2.1.f Implement and troubleshoot spanning-tree
2.1.f [iii] port fast, BPDUguard, BPDUfilter
2.1.f [iv] loopguard, rootguard

2.1.i Describe spanning-tree concepts
2.1.i [i] Compatibility between MST and RSTP
2.1.i [ii] STP dispute, STP bridge assurance


PortFast, BPDUGuard, BPDUFilter

We all know that PortFast is that thing that we should activate on access ports because it makes ports come up faster.  Another key benefit when used with 802.1d STP networks is the fact that it prevents Topology Change Notifications (TCNs) from being send when the edge port changes states.  Further, in RSTP and MST networks, it allows the switch to disregard the normal requirement to put the port into a Sync state when a topology change is detected and the proposal/agreement process is taking place.  One key configuration option is the fact that you can either configure interfaces individually with the interface spanning-tree portfast command, or you can simply configure the global spanning-tree portfast default command.  With this second option, any port that is not in a trunking operational state will automatically operate as a port with the portfast command configured.  In some cases, you might need to configure portfast on a port that is configured as a trunk, but that is NOT connected to a switch.  In these cases, you can configure the interface with the spanning-tree portfast trunk command.

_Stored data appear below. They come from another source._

/-- Settles O42: of the effects between busy states only a tick can change the sampled bit, and it samples a released
line. -/
theorem samplesAreTakenOnlyFromAReleasedLine : Obligations.SamplesAreTakenOnlyFromAReleasedLine := by
  intro s t hinv hstep hs ht hne
  cases step_effect hstep with
  | reset => exact absurd ht (not_busy_of_idle (hardReset_cur _))
  | hostSide | accepted | dataWritten | configWritten | commandSent => exact absurd rfl hne
  | played l hbusy htick =>
    rcases tickEvent_of_inv (setAgenda_inv hinv l) hbusy with ⟨d, hcomplete, -⟩ | hgoesOn
    · rw [hcomplete] at ht
      exact absurd ht (not_busy_of_idle (complete_cur (setDrive d (setAgenda l s))))
    · obtain ⟨hbefore, hafter, hlevel⟩ := hgoesOn.sample hne
      exact ⟨hbefore, hafter, hlevel, htick⟩

/-- 60_exceptions.md R131, R132: while an operation is in progress no error of an operation stands. -/
theorem Inv.noErrorWhileBusy {s : State} (h : Inv s) (hbusy : s.busy = true) : s.errAbsent = false ∧ s.errCrc = false := by
  have hdone : ¬s.done = true := fun hdone => not_busy_of_idle (h.doneIdle hdone) hbusy
  exact ⟨Bool.eq_false_iff.2 fun habsent => hdone (h.absent habsent).1,
    Bool.eq_false_iff.2 fun hcrc => hdone (h.badCrc hcrc).1⟩

/-- Settles O44: a reset, and completions, whose results are in TEMP for READ_TEMP only. -/
theorem tempChangesOnlyByASuccessfulReadTemp : Obligations.TempChangesOnlyByASuccessfulReadTemp := by
  intro s t hinv hstep hne
  cases step_effect hstep with
  | reset l b hreset => exact .inl ⟨hreset, rfl⟩
  | hostSide | accepted | dataWritten | configWritten | commandSent => exact absurd rfl hne
  | played l hbusy =>
    rcases tickEvent_of_inv (setAgenda_inv hinv l) hbusy with ⟨d, hcomplete, -⟩ | hgoesOn
    · rw [hcomplete] at hne ⊢
      rcases operationResults_temp (setDrive d (setAgenda l s)) with hkept | ⟨hcur, habsent, hcrc, hdecoded⟩
      · exact absurd hkept hne
      · obtain ⟨hnoAbsent, hnoCrc⟩ := hinv.noErrorWhileBusy hbusy
        exact .inr ⟨hcur, rfl, rfl, habsent.trans hnoAbsent, hcrc.trans hnoCrc, hdecoded⟩
    · exact absurd hgoesOn.temp hne

end Sys2Proof.Machine
end

section
/-! Host transactions: acceptance by operation code, CONFIG, the register reads, the command bytes
(45_host_control.md R120 to R129; 30_encoding.md R70). -/

namespace Sys2Proof.Machine

/-- 45_host_control.md R120: while idle an operation's CTRL write is its acceptance. -/
theorem startOperation_of_idle {s : State} (op : Op) (hidle : s.cur = none) : startOperation op s = accept op s :=
  refusedWhileBusy_of_idle (accept op) ((idle_iff s).2 hidle)

/-- Settles O15: each operation's write is its acceptance. -/
theorem operationsAreAcceptedWhenIdle : Obligations.OperationsAreAcceptedWhenIdle := by
  intro s ign hidle
  have haccept : ∀ op, Host.Outcome.next (φ := Fault) (ρ := Refusal) (startOperation op s) = .next (accept op s) :=
    fun op => congrArg _ (startOperation_of_idle op hidle)
  exact ⟨haccept .init, haccept .reset, haccept .writeBit, haccept .readBit, haccept .writeByte, haccept .readByte,
    haccept .startConv, haccept .readTemp⟩

/-- 30_encoding.md R64: the operations in the order of their codes, 1 to 8. -/
def opsByCode : List Op := [.init, .reset, .writeBit, .readBit, .writeByte, .readByte, .startConv, .readTemp]

/-- R64, 45_host_control.md R120, R121, R123: what a CTRL write does, by its operation code. -/
theorem exec_decodeOp_cases (ign op : BitVec 4) (s : State) :
    (op = 0 ∧ exec (decodeOp ign op) s = .next (refusedWhileBusy id s))
    ∨ (op ≠ 0 ∧ op.toNat ≤ 8
        ∧ ∃ o, opsByCode[op.toNat - 1]? = some o ∧ exec (decodeOp ign op) s = .next (startOperation o s))
    ∨ (8 < op.toNat ∧ exec (decodeOp ign op) s = .next (reservedOperation s)) := by
  obtain ⟨n, hn, rfl⟩ : ∃ n, n < 16 ∧ op = BitVec.ofNat 4 n := ⟨op.toNat, op.isLt, by simp⟩
  match n, hn with
  | 0, _ => exact .inl ⟨rfl, rfl⟩
  | 1, _ | 2, _ | 3, _ | 4, _ | 5, _ | 6, _ | 7, _ | 8, _ => exact .inr (.inl ⟨by decide, by decide, _, rfl, rfl⟩)
  | 9, _ | 10, _ | 11, _ | 12, _ | 13, _ | 14, _ | 15, _ => exact .inr (.inr ⟨by decide, rfl⟩)
  | _ + 16, hge => omega

/-- 45_host_control.md R124: while busy every CTRL write sets CMD_ERR and nothing else. -/
theorem exec_ctrlWrite_of_busy {s : State} (hbusy : s.busy = true) (v : Byte) :
    exec (decodeWrite .ctrl v) s = .next { s with cmdErr := true } := by
  rcases exec_decodeOp_cases (v.extractLsb' 4 4) (v.extractLsb' 0 4) s with ⟨-, h⟩ | ⟨-, -, o, -, h⟩ | ⟨-, h⟩
  · exact h.trans (congrArg _ (refusedWhileBusy_of_busy id hbusy))
  · exact h.trans (congrArg _ (refusedWhileBusy_of_busy (accept o) hbusy))
  · exact h.trans (congrArg _ (refusedWhileBusy_of_busy (raise .commandError) hbusy))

BPDUGuard is a rather simple concept: If you get a BPDU on this port, disable it.  The idea being that you don’t want users plugging in switches into your network.  On a “social” note – be sure to send out notifications to your users before activating this feature if you plan to do so in production.  I’ve deployed this feature in multiple networks, only have users screaming that the network is broken.  It’s really surprising to discover just how many people do indeed bring in STP-speaking switches and use them at their desks.  As with portfast, BPDUGuard can be enabled by default on every port with the global spanning-tree bpduguard default command.  It is important to note though, that using BPDUGuard globally does protect you quite as well.  The reason for this is that BPDUGuard will only run on ports where PortFast is operationally active.  So, if you have DTP running on a port in dynamic mode, a user could plug in a PC, and BPDUGuard will be operational… but then, if they plug in a switch that negotiates a trunk, then portfast will no longer be operational, and then BPDUGuard will shut off.  The irony is that this is often the exact scenario that BPDUGuard is intended to prevent.  It is less of a worry if the port is not configured in a way in which a user could bring up a trunk link (IE, the port is hard-coded as an access port), but it’s one of the finer details that might be easy to forget, or for another network admin to be completely unaware of, leaving the door open for users to plug in a switch.

BPDUFilter is an interesting command.  Depending on how you’re using it, it’s either a command you’ll want to use every day, or never at all.  When configured on an interface, it essentially tells the port to stop sending and receiving BPDUs on that port.  Obviously, incorrectly configuring this feature can have devastating effects on your network, so it should be avoided if at all possible.  It’s likely to be rare that you’ll use the interface-level spanning-tree bpduguard enable command.  Conversely, when configured globally with the spanning-tree bpduguard default command, it operates a little bit differently.  It tells the switch not to send BPDUs on this port, but to still listen for incoming BPDUs.  The basic idea is that it makes little sense to send BPDUs to your host PCs if they don’t know how to speak the spanning-tree language, and it causes additional overhead that is of little benefit.  As with BPDUGuard, BPDUFilter, when configured globally, will only take effect on ports that are operationally running in PortFast mode.

LoopGuard, RootGuard

LoopGuard runs as an additional safeguard against unidirectional links.  Honestly, I’ve seen UDLD save the day far more often than LoopGuard, but since they can both run together, it’s always better to be safe than sorry.  LoopGuard operates on the assumption that a port that becomes a root or alternate port should never become a designated port.  A port with loopguard configured, after becoming a root port will go into a loop-inconsistent state if it stops receiving the BPDUs that cause it to become root or alternate.  If a root port were to stop receiving BPDUs, it could be an indication of issues with the STP process upstream, and it may be preferable to have the link drop rather than go into a designated state.  As soon as such a port begins receiving those superior BPDUs again, it will come out of its inconsistent state.  Hat tip to Brian McGahan from INE’s CCIE Video Series for pointing out this great link:  One of the great resources on that page is a table toward the bottom that shows exactly what UDLD protects and doesn’t protect, along with the same for Loop Guard.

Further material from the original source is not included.